Moon Landscape (Picture: courtesy of Yad Vashem Holocaust Martyrs' and Heroes' Remembrance Authority)
A copy of the moonscape was destroyed in the shuttle disaster (Picture: Yad Vashem)
A new postage stamp featuring a drawing by a Jewish boy who was murdered at Auschwitz is to be unveiled in Prague on Thursday.

The drawing, by Prague schoolboy Petr Ginz, depicts a view of the Earth as imagined from the Moon.

As a boy, he was obsessed with science and space travel, and drew his now famous Moon Landscape aged 14.

The black-and-white pencil drawing shows mountains on the Moon with the Earth shining far away in the distance.

The artwork was drawn in 1942-1944, when Petr was imprisoned in the Theresienstadt ghetto.

Petr was later sent to Auschwitz and killed. The drawing, now immortalised on a postage stamp, betrays the boy's dreams of escaping the ghetto walls that confined him.
Petr Ginz (Picture courtesy of Yad Vashem Holocaust Martyrs' and Heroes' Remembrance Authority)
Petr dreamed of going into space (Picture: Yad Vashem)

But there is an extra poignancy to this story.
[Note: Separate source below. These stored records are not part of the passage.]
/-- vx.cvtbh: FP32 to BF16 (R197). -/
def execVxCvtbh (rd : VReg) (sa sb : VSrc) (s : State) : Host.Outcome State Fault Refusal :=
  run (convert rd sa sb fun rm c a old => narrow 16 (c % 2) a old (fconv fp32 bf16 rm)) s

/-- vx.cvthb: BF16 to FP32 (R197). -/
def execVxCvthb (rd : VReg) (sa sb : VSrc) (s : State) : Host.Outcome State Fault Refusal :=
  run (convert rd sa sb fun rm c a _ => widenF bf16 (c % 2) a rm) s

/-- vx.cvtfh: FP32 to FP16 (R197). -/
def execVxCvtfh (rd : VReg) (sa sb : VSrc) (s : State) : Host.Outcome State Fault Refusal :=
  run (convert rd sa sb fun rm c a old => narrow 16 (c % 2) a old (fconv fp32 fp16 rm)) s

/-- vx.cvthf: FP16 to FP32 (R197). -/
def execVxCvthf (rd : VReg) (sa sb : VSrc) (s : State) : Host.Outcome State Fault Refusal :=
  run (convert rd sa sb fun rm c a _ => widenF fp16 (c % 2) a rm) s

/-- The conversion of bytes to FP32 by their format code (Table 9.9). -/
def fromBytes (rm : Rm) (f q : Nat) (a : Opnd) : VWord × FFlags :=
  match f with
  | 0 => widenF e4m3 q a rm
  | 1 => widenF e5m2 q a rm
  | 2 => widenI true q a rm
  | _ => widenI false q a rm

/-- The conversion of FP32 to a byte by its format code (Table 9.9). -/
def toByte (rm : Rm) (f x : Nat) : Nat × FFlags :=
  match f with
  | 0 => fconv fp32 e4m3 rm x
  | 1 => fconv fp32 e5m2 rm x
  | 2 => convInt 8 true rm (fp32.val x)
  | _ => convInt 8 false rm (fp32.val x)

/-- vx.cvt8: bytes to FP32 (R197). -/
def execVxCvt8 (rd : VReg) (sa sb : VSrc) (s : State) : Host.Outcome State Fault Refusal :=
  run (convert rd sa sb fun rm c a _ => fromBytes rm (c / 4) (c % 4) a) s

/-- vx.cvtq8: FP32 to bytes (R197). -/
def execVxCvtq8 (rd : VReg) (sa sb : VSrc) (s : State) : Host.Outcome State Fault Refusal :=
  run (convert rd sa sb fun rm c a old => narrow 8 (c % 4) a old (toByte rm (c / 4))) s

/-- vx.cvt4: E2M1 to FP32 (R197). -/
def execVxCvt4 (rd : VReg) (sa sb : VSrc) (s : State) : Host.Outcome State Fault Refusal :=
  run (convert rd sa sb fun rm c a _ => widenF e2m1 (c % 8) a rm) s

/-- vx.cvtq4: FP32 to E2M1 (R197). -/
def execVxCvtq4 (rd : VReg) (sa sb : VSrc) (s : State) : Host.Outcome State Fault Refusal :=
  run (convert rd sa sb fun rm c a old => narrow 4 (c % 8) a old (fconv fp32 e2m1 rm)) s

/-! ## Reductions (R198) -/

/-- The bits [31:0] of a reduction's initial value, an FP32 value for a literal of a floating-point one. -/
def Opnd.first32 (x : Opnd) (float : Bool) : Lane := if float then x.floats[0] else x.ints[0]

/-- The initial value of an integer reduction: sb as INT64, or lane 0 sign-extended. -/
def Opnd.first64 (x : Opnd) : Word :=
  match x with
  | .lanes v => (v[0]).signExtend 64
  | .word w => w
  | .lit v => v.signExtend 64

/-- A reduction over the lanes in ascending order. -/
def reduce (rd : SReg) (sa sb : VSrc) (f : Rm → Opnd → Opnd → Word × FFlags) : M Unit := do
  let srcs := vsrcNames sa ++ vsrcNames sb
  openPorts (some rd) srcs
  let c ← core
  let (a, c1) := c.takeV sa
  let (b, _) := c1.takeV sb
  let (w, fl) := f c.rm a b
  raise fl
  finishS rd srcs w

/-- The steps of a floating-point reduction with the union of their flags. -/
def foldF (f : Lane → Lane → Lane × FFlags) (x : Lane) (a : VWord) : Word × FFlags :=
  let r := a.toList.foldl (fun acc y => let z := f acc.1 y; (z.1, acc.2 ||| z.2)) (x, 0)
  (r.1.setWidth 64, r.2)

/-- The steps of an integer reduction. -/
def foldI (f : Word → Word → Word) (x : Word) (a : VWord) : Word × FFlags :=
  (a.toList.foldl (fun acc y => f acc (y.signExtend 64)) x, 0)

/-- The steps of a bitwise reduction. -/
def foldB (f : Lane → Lane → Lane) (x : Lane) (a : VWord) : Word × FFlags := ((a.toList.foldl f x).setWidth 64, 0)

/-- vr.fsum: a sum in lane order, each step rounded (R198). -/
def execVrFsum (rd : SReg) (sa sb : VSrc) (s : State) : Host.Outcome State Fault Refusal :=
  run (reduce rd sa sb fun rm a b => foldF (fadd32 rm) (b.first32 true) a.floats) s

/-- vr.fmax (R198). -/
def execVrFmax (rd : SReg) (sa sb : VSrc) (s : State) : Host.Outcome State Fault Refusal :=
  run (reduce rd sa sb fun _ a b => foldF fmax32 (b.first32 true) a.floats) s

/-- vr.fmin (R198). -/
def execVrFmin (rd : SReg) (sa sb : VSrc) (s : State) : Host.Outcome State Fault Refusal :=
  run (reduce rd sa sb fun _ a b => foldF fmin32 (b.first32 true) a.floats) s

/-- vr.isum (R198). -/
def execVrIsum (rd : SReg) (sa sb : VSrc) (s : State) : Host.Outcome State Fault Refusal :=
  run (reduce rd sa sb fun _ a b => foldI (· + ·) b.first64 a.ints) s

/-- vr.imax (R198). -/
def execVrImax (rd : SReg) (sa sb : VSrc) (s : State) : Host.Outcome State Fault Refusal :=
  run (reduce rd sa sb fun _ a b => foldI maxS b.first64 a.ints) s

/-- vr.imin (R198). -/
def execVrImin (rd : SReg) (sa sb : VSrc) (s : State) : Host.Outcome State Fault Refusal :=
  run (reduce rd sa sb fun _ a b => foldI minS b.first64 a.ints) s

/-- vr.and (R198). -/
def execVrAnd (rd : SReg) (sa sb : VSrc) (s : State) : Host.Outcome State Fault Refusal :=
  run (reduce rd sa sb fun _ a b => foldB (· &&& ·) (b.first32 false) a.ints) s

/-- vr.or (R198). -/
def execVrOr (rd : SReg) (sa sb : VSrc) (s : State) : Host.Outcome State Fault Refusal :=
  run (reduce rd sa sb fun _ a b => foldB (· ||| ·) (b.first32 false) a.ints) s

end Sys2Proof.Machine
end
Two years ago, Israel's first astronaut, Ilan Ramon, took a copy of the drawing on board the ill-fated Columbia space shuttle.

Ramon, whose mother survived Auschwitz, was killed when the shuttle exploded on returning to Earth.

The postage stamp is a tribute both to a schoolboy who dreamed of travelling through space and an astronaut whose own dreams ended in tragedy.